Supera le iniziali diffidenze nei suoi confronti e viene
mandato a combattere sul Monte Morello, al comando di un
gruppo di sbandati. Poco tempo dopo “Potente” ha già
costituito una grande unità partigiana: la brigata
“Lanciotto”, che si distinse nella lotta sul
Pratomagno. Il 6 luglio 1944, quando viene formata la
Divisione d'assalto Garibaldi “Arno”, che riuniva
tutte le forze partigiane della zona, il comando viene
affidato proprio a Barducci. Le numerose azioni di guerra,
compiute dalla Divisione, dal Mugello al Pratomagno, si
accompagnarono ad una continua opera d'assistenza nei
confronti delle popolazioni più duramente colpite dalla
rappresaglia. Intanto gli eserciti alleati avanzavano
lentamente in Toscana, mentre le truppe tedesche
ritirandosi, attuavano feroci rastrellamenti. La
divisione "Arno" decise allora di avanzare verso
Firenze, per liberare la città senza attendere l'arrivo
degli Alleati. Firenze fu così la prima città
italiana a liberarsi da sola.

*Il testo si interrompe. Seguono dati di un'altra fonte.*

-- ==== Sys2Proof/Machine/Conditioning.lean ====
section
/-! DEFINITION. The conditioning unit: snapshots, the coordinate transform, pressure and width, and the hover
baseline estimator (chapter 4). -/

namespace Sys2Proof.Machine

/-! ### Snapshots -/

/-- The calibration snapshot of a set (R53). -/
def StoredSet.snapshot (s : StoredSet) : CalibrationSnapshot :=
  ⟨s.offsetX, s.offsetY, s.gainX, s.gainY, s.baseline⟩

/-- A room seat's bounds on one axis, from the stored base, the exponent and the canvas extent (R54). -/
def roomBounds (base exponent extent : Nat) : AxisBounds :=
  let lo := min base (extent - 1)
  ⟨base, lo, max lo (min (base + 2 ^ exponent) extent - 1)⟩

/-- A board seat's bounds on one axis: the whole canvas (R54). -/
def boardBounds (extent : Nat) : AxisBounds := ⟨0, 0, extent - 1⟩

/-- The window snapshot of a seat's stroke, x then y (R54). An enabled room entry always has a window
(R14); a room entry without one, which no run enables, is given the whole canvas. -/
def windowBounds (seat : Fin 72) (w : Option Window) (canvasWidth canvasHeight : Nat) :
    AxisBounds × AxisBounds :=
  match isRoomSeat seat, w with
  | true, some w =>
    (roomBounds w.baseX w.exponentX canvasWidth, roomBounds w.baseY w.exponentY canvasHeight)
  | _, _ => (boardBounds canvasWidth, boardBounds canvasHeight)

/-! ### The coordinate transform -/

/-- The scaled coordinate: floor(((raw − offset) × gain + 8192) / 16384) (R55). -/
def scale (raw : Nat) (offset : Int) (gain : Nat) : Int :=
  (((raw : Int) - offset) * (gain : Int) + 8192) / 16384

/-- The translated coordinate clamped to the bounds, and whether the clamp changed it (R56). -/
def clampAxis (b : AxisBounds) (scaled : Int) : Nat × Bool :=
  let c := (b.origin : Int) + scaled
  if c < (b.lo : Int) then (b.lo, true)
  else if c > (b.hi : Int) then (b.hi, true)
  else (c.toNat, false)

/-! ### Pressure and width -/

/-- The pressure above the baseline (R58). -/
def pressureAbove (raw baseline : Nat) : Nat := raw - baseline

/-- The width of a pressure above the baseline, interpolated in a width table (R58, R59). -/
def widthOf (table : Vector Nat 16) (pressure : Nat) : Nat :=
  let i := pressure / 256
  let f := pressure % 256
  if h : i < 15 then
    let w0 := look table ⟨i, by omega⟩
    let w1 := look table ⟨i + 1, by omega⟩
    ((w0 : Int) + (((w1 : Int) - (w0 : Int)) * (f : Int) + 128) / 256).toNat
  else look table 15

/-- The index of a tool's width table. -/
def toolIndex : Tool → Fin 4
  | .pen => 0 | .marker => 1 | .eraser => 2 | .finger => 3

/-- A tool's width table as it stands (R57). -/
def Part.widthTable (p : Part) (t : Tool) : Vector Nat 16 :=
  look p.conditioning.widths (toolIndex t)

/-- A sample's conditioned point, and whether either clamp changed it (R55, R56, R57, R60). -/
def condition (cal : CalibrationSnapshot) (bx bY : AxisBounds) (table : Vector Nat 16) (s : Sample) :
    Point × Bool :=
  let x := clampAxis bx (scale s.rawX cal.offsetX cal.gainX)
  let y := clampAxis bY (scale s.rawY cal.offsetY cal.gainY)
  (⟨x.1, y.1, widthOf table (pressureAbove s.pressure cal.baseline)⟩, x.2 || y.2)

/-! ### The hover baseline estimator -/

/-- The estimator window in samples (R61). -/
def StoredSet.window (s : StoredSet) : Nat := 64 * 2 ^ s.exponent

/-- A set's estimator emptied (R64). -/
def CalibrationSet.abort (c : CalibrationSet) : CalibrationSet := { c with sum := 0, count := 0 }

/-- The completion of a full window: the estimate is formed, applied as the baseline when auto-apply is
on, and the estimator is emptied (R63). -/
def CalibrationSet.complete (c : CalibrationSet) : CalibrationSet :=
  let e := (c.sum + c.count / 2) / c.count
  { c with
    stored := if c.stored.autoApply then { c.stored with baseline := e } else c.stored
    estimate := some e
    sum := 0
    count := 0 }

/-- A hover sample counted, with the completion of the window it fills (R62, R63). -/
def CalibrationSet.hover (c : CalibrationSet) (pressure : Nat) : CalibrationSet :=
  let c1 := { c with sum := c.sum + pressure, count := c.count + 1 }
  if c1.stored.window ≤ c1.count then c1.complete else c1

/-- A calibration set of the RAM copy. -/
def Part.calibrationSet (p : Part) (i : Fin 16) : CalibrationSet := look p.conditioning.sets i

def Part.setCalibrationSet (p : Part) (i : Fin 16) (c : CalibrationSet) : Part :=
  { p with conditioning := { p.conditioning with sets := put p.conditioning.sets i c } }

/-- A contact sample of a seat empties its set's window (R64). -/
def abortWindow (seat : Fin 72) (p : Part) : Part :=
  let i := (p.identity seat).calibrationSet
  p.setCalibrationSet i (p.calibrationSet i).abort

/-- A hover sample of a seat is counted in its set's window (R62). -/
def countHover (seat : Fin 72) (pressure : Nat) (p : Part) : Part :=
  let i := (p.identity seat).calibrationSet
  p.setCalibrationSet i ((p.calibrationSet i).hover pressure)

end Sys2Proof.Machine
end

La sera del 7 agosto, mentre
gli uomini di “Potente” ripulivano l'Oltrarno delle
ultime sacche di resistenza dei nazifascisti, Barducci si
stava recando al distretto militare per prendere accordi
con le autorità alleate. In Piazza S. Spirito, una
granata nemica si abbatté tra la folla. Raggiunto da una
scheggia, Aligi spirò all'alba del giorno
seguente.
B.M.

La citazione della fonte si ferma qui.